[Start of Attachment]
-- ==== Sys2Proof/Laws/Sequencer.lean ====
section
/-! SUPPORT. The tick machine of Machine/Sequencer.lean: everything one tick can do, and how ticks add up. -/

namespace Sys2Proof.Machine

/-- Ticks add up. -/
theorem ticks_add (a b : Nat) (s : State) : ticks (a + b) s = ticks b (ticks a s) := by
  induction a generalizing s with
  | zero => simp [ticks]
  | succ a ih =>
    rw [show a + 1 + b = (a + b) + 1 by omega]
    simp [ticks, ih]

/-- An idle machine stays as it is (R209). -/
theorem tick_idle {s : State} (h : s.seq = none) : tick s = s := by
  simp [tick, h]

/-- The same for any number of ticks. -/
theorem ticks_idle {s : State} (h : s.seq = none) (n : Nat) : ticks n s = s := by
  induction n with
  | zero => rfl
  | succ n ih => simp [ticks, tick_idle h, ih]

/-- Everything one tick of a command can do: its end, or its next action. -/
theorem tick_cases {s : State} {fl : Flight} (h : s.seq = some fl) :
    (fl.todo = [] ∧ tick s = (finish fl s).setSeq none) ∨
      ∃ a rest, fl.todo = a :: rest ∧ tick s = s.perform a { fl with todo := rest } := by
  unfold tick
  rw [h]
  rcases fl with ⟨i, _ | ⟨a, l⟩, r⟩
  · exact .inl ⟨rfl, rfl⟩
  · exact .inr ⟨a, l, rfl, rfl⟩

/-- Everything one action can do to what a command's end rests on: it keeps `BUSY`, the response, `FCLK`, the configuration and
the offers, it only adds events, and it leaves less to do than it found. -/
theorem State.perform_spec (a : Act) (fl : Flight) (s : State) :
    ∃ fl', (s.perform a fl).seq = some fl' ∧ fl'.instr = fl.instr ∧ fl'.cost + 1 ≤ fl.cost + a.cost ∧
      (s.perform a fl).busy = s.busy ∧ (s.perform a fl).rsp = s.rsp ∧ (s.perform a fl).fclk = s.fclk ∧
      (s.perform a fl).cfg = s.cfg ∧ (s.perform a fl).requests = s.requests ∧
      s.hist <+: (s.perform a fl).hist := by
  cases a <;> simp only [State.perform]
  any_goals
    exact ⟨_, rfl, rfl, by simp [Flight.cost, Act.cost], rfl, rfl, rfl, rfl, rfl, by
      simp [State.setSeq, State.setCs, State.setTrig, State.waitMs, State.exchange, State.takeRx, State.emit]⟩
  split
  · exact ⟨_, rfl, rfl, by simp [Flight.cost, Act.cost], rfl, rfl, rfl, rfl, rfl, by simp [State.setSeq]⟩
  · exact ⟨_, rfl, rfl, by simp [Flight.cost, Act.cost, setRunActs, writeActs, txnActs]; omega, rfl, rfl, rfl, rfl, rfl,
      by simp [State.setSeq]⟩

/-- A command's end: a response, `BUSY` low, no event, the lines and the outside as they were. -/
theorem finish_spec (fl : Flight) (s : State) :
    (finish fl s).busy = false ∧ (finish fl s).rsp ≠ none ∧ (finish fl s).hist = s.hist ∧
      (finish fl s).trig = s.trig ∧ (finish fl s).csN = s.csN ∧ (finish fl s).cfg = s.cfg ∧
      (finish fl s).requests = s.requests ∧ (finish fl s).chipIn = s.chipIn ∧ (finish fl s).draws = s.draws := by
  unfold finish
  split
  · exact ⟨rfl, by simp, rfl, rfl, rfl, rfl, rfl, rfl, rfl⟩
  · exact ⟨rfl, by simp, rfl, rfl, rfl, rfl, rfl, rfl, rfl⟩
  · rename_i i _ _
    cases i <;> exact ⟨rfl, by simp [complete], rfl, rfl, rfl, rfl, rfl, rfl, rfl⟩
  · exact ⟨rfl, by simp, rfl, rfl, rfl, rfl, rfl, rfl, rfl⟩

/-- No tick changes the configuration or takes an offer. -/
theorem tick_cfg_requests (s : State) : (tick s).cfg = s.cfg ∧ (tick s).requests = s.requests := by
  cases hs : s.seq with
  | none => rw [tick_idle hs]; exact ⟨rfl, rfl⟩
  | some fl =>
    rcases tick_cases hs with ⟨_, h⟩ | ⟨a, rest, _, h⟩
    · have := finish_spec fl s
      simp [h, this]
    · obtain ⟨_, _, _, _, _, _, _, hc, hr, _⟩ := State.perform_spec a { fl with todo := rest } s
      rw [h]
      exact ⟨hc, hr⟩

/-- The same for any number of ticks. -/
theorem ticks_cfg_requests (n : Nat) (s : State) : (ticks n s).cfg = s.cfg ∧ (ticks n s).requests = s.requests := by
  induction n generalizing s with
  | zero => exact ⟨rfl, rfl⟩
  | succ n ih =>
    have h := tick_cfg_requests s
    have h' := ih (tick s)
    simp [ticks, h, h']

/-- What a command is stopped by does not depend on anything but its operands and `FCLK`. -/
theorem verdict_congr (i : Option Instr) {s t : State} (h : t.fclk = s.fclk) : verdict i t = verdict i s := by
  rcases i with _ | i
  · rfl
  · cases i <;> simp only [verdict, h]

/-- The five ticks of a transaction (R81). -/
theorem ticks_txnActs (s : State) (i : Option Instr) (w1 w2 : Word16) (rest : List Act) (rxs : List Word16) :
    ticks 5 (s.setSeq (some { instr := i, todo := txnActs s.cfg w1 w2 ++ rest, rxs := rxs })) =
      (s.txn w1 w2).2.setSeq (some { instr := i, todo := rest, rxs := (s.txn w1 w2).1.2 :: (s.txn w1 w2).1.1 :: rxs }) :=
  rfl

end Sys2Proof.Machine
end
[End of Attachment]
[Start of Attachment]
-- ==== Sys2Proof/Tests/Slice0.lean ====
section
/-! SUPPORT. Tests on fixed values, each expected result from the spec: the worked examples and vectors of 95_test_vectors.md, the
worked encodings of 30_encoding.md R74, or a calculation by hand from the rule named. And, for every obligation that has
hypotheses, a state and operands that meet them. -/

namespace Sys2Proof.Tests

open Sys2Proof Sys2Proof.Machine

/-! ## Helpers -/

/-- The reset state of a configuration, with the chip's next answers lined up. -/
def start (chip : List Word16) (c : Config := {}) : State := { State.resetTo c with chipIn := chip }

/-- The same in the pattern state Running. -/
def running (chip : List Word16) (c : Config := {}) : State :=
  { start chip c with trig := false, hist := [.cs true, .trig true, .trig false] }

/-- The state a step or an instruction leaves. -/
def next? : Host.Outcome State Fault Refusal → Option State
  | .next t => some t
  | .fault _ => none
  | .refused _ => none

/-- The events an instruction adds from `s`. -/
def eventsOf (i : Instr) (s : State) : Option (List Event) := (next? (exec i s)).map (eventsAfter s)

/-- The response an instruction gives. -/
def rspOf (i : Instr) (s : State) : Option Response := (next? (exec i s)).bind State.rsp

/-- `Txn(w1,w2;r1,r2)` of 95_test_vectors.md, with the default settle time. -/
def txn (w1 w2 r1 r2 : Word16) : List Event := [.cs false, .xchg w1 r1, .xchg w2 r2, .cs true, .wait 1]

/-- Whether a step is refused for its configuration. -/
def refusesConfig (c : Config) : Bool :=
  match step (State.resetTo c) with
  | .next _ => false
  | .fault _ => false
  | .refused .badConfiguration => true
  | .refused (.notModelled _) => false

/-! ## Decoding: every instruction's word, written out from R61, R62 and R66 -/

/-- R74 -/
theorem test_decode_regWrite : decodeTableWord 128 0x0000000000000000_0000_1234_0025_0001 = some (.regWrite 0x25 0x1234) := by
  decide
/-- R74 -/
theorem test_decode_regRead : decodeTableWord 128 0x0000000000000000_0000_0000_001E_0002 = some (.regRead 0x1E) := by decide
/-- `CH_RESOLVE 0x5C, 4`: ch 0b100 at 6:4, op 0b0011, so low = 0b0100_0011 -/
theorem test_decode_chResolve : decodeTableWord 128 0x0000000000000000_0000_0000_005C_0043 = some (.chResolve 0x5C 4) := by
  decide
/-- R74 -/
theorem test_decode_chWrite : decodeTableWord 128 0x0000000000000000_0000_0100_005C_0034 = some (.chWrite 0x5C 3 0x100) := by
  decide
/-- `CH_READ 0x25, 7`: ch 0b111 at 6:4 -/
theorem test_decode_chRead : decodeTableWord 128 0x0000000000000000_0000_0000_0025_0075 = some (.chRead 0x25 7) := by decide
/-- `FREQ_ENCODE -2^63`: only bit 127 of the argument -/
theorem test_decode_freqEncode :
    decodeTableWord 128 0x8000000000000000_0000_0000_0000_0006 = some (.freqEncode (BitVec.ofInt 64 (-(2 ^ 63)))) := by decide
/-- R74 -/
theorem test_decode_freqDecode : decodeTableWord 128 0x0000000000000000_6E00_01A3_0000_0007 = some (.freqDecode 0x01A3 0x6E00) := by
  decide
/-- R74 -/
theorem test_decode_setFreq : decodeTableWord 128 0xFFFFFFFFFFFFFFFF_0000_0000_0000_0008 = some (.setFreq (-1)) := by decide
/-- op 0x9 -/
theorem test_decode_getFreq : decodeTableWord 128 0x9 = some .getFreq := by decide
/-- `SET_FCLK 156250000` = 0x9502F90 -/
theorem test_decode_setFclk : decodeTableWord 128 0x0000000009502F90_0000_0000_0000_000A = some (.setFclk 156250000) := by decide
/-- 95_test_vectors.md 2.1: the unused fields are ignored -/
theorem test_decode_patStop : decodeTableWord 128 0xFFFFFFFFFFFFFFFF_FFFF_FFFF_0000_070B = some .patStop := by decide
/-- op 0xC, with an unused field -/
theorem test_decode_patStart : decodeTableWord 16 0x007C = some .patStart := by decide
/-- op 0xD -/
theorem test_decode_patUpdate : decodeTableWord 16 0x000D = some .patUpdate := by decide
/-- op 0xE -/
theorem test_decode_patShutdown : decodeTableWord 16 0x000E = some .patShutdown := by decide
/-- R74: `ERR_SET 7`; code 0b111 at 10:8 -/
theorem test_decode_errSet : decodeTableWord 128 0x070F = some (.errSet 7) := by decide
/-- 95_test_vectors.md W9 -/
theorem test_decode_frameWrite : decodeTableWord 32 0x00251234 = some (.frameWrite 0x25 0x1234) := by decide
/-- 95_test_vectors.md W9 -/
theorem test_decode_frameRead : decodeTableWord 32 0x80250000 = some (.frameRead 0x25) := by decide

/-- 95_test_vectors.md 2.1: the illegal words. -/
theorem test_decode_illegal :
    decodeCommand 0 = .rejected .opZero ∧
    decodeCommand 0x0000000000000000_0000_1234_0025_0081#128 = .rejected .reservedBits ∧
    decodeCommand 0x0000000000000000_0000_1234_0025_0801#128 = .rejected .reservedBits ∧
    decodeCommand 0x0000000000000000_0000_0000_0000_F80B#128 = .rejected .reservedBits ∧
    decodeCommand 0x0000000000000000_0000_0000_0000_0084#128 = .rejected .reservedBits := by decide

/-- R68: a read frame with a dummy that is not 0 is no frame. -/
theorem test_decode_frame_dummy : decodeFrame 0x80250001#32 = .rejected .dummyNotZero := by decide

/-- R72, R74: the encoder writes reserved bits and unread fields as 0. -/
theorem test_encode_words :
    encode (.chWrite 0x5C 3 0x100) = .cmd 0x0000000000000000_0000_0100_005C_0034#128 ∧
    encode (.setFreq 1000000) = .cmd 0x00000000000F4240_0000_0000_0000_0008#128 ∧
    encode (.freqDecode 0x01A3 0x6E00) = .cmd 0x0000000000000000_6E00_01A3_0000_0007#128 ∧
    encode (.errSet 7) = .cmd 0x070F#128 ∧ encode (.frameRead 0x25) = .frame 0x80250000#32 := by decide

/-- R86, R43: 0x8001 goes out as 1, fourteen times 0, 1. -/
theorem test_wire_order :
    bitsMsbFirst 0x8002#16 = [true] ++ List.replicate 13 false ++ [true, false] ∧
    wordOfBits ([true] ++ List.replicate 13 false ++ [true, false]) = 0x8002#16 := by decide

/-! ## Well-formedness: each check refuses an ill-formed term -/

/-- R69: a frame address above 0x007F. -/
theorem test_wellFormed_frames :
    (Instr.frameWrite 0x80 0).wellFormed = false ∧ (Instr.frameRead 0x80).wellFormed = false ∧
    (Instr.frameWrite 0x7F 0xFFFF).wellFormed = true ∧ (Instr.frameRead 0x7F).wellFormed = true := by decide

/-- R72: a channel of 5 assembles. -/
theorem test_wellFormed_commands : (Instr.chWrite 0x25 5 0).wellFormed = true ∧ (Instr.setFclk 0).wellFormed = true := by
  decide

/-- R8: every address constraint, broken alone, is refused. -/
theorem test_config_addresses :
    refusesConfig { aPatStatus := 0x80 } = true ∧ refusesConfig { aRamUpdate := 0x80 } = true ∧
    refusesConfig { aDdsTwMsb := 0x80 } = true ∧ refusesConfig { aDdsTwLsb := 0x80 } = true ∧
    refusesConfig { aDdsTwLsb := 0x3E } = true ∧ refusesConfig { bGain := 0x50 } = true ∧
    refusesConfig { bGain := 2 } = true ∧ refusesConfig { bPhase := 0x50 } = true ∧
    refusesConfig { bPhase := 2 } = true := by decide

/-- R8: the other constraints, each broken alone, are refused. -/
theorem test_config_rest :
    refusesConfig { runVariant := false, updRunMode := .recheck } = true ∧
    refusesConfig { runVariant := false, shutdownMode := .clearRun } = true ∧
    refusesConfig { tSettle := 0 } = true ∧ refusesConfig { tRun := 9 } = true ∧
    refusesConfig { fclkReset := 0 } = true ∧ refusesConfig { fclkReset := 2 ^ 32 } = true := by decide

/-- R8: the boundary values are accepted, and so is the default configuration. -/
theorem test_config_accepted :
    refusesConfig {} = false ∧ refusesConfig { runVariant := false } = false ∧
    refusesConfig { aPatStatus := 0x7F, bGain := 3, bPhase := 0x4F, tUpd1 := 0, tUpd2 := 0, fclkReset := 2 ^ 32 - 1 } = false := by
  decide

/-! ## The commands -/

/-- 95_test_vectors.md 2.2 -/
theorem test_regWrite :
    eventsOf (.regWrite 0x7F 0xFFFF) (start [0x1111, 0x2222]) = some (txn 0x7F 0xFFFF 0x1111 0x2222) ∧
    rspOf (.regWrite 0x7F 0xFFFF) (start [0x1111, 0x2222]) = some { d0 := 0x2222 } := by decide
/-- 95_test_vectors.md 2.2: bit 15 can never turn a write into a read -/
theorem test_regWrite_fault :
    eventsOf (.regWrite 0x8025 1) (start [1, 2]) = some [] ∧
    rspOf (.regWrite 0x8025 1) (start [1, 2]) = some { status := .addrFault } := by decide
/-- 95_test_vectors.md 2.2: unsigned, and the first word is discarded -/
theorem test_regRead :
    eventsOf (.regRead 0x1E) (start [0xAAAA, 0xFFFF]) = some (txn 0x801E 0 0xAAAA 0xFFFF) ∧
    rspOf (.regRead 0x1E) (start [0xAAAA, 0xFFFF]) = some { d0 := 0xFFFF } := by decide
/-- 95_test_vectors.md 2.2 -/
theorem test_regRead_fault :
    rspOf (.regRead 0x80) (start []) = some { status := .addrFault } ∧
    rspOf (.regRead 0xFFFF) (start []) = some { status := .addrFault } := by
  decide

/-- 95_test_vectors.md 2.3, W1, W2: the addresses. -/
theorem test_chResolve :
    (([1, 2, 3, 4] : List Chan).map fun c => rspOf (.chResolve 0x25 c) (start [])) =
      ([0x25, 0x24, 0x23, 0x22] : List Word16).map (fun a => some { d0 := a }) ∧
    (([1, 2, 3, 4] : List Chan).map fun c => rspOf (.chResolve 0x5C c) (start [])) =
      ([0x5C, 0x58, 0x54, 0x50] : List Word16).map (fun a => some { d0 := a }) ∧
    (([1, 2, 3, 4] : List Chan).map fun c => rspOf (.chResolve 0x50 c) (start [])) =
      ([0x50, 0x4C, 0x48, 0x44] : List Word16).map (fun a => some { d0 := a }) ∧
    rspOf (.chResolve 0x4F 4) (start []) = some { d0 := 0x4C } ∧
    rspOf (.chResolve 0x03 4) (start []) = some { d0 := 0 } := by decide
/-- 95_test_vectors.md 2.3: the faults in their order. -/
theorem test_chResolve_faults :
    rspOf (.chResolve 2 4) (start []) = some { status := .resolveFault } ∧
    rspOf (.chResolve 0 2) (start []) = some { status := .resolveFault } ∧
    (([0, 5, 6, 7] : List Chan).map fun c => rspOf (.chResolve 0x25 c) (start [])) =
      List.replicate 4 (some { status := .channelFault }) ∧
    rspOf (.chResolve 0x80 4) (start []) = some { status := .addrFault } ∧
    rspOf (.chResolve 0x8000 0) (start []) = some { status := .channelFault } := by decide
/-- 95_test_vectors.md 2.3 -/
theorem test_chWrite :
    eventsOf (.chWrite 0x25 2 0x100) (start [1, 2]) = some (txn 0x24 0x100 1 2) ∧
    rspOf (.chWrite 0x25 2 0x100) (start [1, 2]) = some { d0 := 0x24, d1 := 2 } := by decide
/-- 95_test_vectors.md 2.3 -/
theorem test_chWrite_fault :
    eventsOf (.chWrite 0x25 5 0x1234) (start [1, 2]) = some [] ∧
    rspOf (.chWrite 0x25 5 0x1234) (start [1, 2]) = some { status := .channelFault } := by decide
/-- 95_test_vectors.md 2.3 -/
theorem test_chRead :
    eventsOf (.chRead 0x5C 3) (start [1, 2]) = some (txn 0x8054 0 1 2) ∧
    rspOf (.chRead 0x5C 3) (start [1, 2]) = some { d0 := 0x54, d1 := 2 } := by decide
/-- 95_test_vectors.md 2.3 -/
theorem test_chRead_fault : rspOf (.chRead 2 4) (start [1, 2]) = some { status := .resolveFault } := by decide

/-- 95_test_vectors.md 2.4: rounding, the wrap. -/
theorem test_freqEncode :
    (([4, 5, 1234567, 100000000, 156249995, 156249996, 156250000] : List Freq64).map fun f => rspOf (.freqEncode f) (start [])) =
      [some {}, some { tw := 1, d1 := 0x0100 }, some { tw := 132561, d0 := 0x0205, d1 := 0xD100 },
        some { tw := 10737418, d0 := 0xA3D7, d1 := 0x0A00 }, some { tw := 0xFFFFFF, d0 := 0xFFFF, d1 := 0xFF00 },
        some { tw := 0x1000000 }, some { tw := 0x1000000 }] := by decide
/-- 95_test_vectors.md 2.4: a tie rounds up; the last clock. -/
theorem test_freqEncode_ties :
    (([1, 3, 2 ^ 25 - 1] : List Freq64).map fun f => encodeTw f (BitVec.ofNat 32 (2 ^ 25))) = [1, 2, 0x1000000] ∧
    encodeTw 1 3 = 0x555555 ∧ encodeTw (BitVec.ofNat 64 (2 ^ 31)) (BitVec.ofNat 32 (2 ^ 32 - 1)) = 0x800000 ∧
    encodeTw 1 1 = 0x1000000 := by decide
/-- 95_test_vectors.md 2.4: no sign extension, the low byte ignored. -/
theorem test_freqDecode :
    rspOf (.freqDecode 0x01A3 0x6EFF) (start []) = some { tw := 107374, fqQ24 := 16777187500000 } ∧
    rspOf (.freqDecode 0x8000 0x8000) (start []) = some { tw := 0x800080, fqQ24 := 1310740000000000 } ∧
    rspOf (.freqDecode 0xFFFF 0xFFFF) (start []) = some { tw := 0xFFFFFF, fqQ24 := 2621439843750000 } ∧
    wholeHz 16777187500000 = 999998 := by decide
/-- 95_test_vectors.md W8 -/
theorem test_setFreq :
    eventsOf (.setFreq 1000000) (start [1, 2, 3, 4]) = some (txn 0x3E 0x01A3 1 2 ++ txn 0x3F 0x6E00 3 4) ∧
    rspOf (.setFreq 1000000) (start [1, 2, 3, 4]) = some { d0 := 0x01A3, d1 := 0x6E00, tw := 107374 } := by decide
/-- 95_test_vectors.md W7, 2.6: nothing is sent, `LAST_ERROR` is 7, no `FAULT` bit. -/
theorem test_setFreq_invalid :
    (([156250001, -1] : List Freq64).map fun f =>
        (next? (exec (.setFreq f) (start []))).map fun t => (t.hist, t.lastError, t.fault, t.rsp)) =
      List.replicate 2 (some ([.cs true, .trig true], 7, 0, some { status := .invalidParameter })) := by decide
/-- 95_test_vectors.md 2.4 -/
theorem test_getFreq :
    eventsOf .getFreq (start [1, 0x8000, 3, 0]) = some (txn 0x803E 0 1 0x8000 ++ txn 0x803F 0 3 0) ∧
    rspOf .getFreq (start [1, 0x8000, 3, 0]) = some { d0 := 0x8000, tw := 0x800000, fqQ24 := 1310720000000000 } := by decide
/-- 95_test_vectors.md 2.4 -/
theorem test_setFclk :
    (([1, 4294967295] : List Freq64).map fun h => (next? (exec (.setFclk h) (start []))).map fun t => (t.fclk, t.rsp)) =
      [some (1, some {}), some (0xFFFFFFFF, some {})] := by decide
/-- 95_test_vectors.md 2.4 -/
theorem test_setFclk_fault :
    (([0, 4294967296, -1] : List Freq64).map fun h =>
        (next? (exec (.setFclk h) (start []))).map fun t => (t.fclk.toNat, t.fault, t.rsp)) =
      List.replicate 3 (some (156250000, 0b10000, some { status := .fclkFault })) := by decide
[End of Attachment]
### Instructions to follow
Your task is to restate, word for word, only those lines above that fall between the line holding "eventsOf (.setFreq 1000000)" and the line holding "List.replicate 3 (some", inclusive.

### Expected answer
    eventsOf (.setFreq 1000000) (start [1, 2, 3, 4]) = some (txn 0x3E 0x01A3 1 2 ++ txn 0x3F 0x6E00 3 4) ∧
    rspOf (.setFreq 1000000) (start [1, 2, 3, 4]) = some { d0 := 0x01A3, d1 := 0x6E00, tw := 107374 } := by decide
/-- 95_test_vectors.md W7, 2.6: nothing is sent, `LAST_ERROR` is 7, no `FAULT` bit. -/
theorem test_setFreq_invalid :
    (([156250001, -1] : List Freq64).map fun f =>
        (next? (exec (.setFreq f) (start []))).map fun t => (t.hist, t.lastError, t.fault, t.rsp)) =
      List.replicate 2 (some ([.cs true, .trig true], 7, 0, some { status := .invalidParameter })) := by decide
/-- 95_test_vectors.md 2.4 -/
theorem test_getFreq :
    eventsOf .getFreq (start [1, 0x8000, 3, 0]) = some (txn 0x803E 0 1 0x8000 ++ txn 0x803F 0 3 0) ∧
    rspOf .getFreq (start [1, 0x8000, 3, 0]) = some { d0 := 0x8000, tw := 0x800000, fqQ24 := 1310720000000000 } := by decide
/-- 95_test_vectors.md 2.4 -/
theorem test_setFclk :
    (([1, 4294967295] : List Freq64).map fun h => (next? (exec (.setFclk h) (start []))).map fun t => (t.fclk, t.rsp)) =
      [some (1, some {}), some (0xFFFFFFFF, some {})] := by decide
/-- 95_test_vectors.md 2.4 -/
theorem test_setFclk_fault :
    (([0, 4294967296, -1] : List Freq64).map fun h =>
        (next? (exec (.setFclk h) (start []))).map fun t => (t.fclk.toNat, t.fault, t.rsp)) =
      List.replicate 3 (some (156250000, 0b10000, some { status := .fclkFault })) := by decide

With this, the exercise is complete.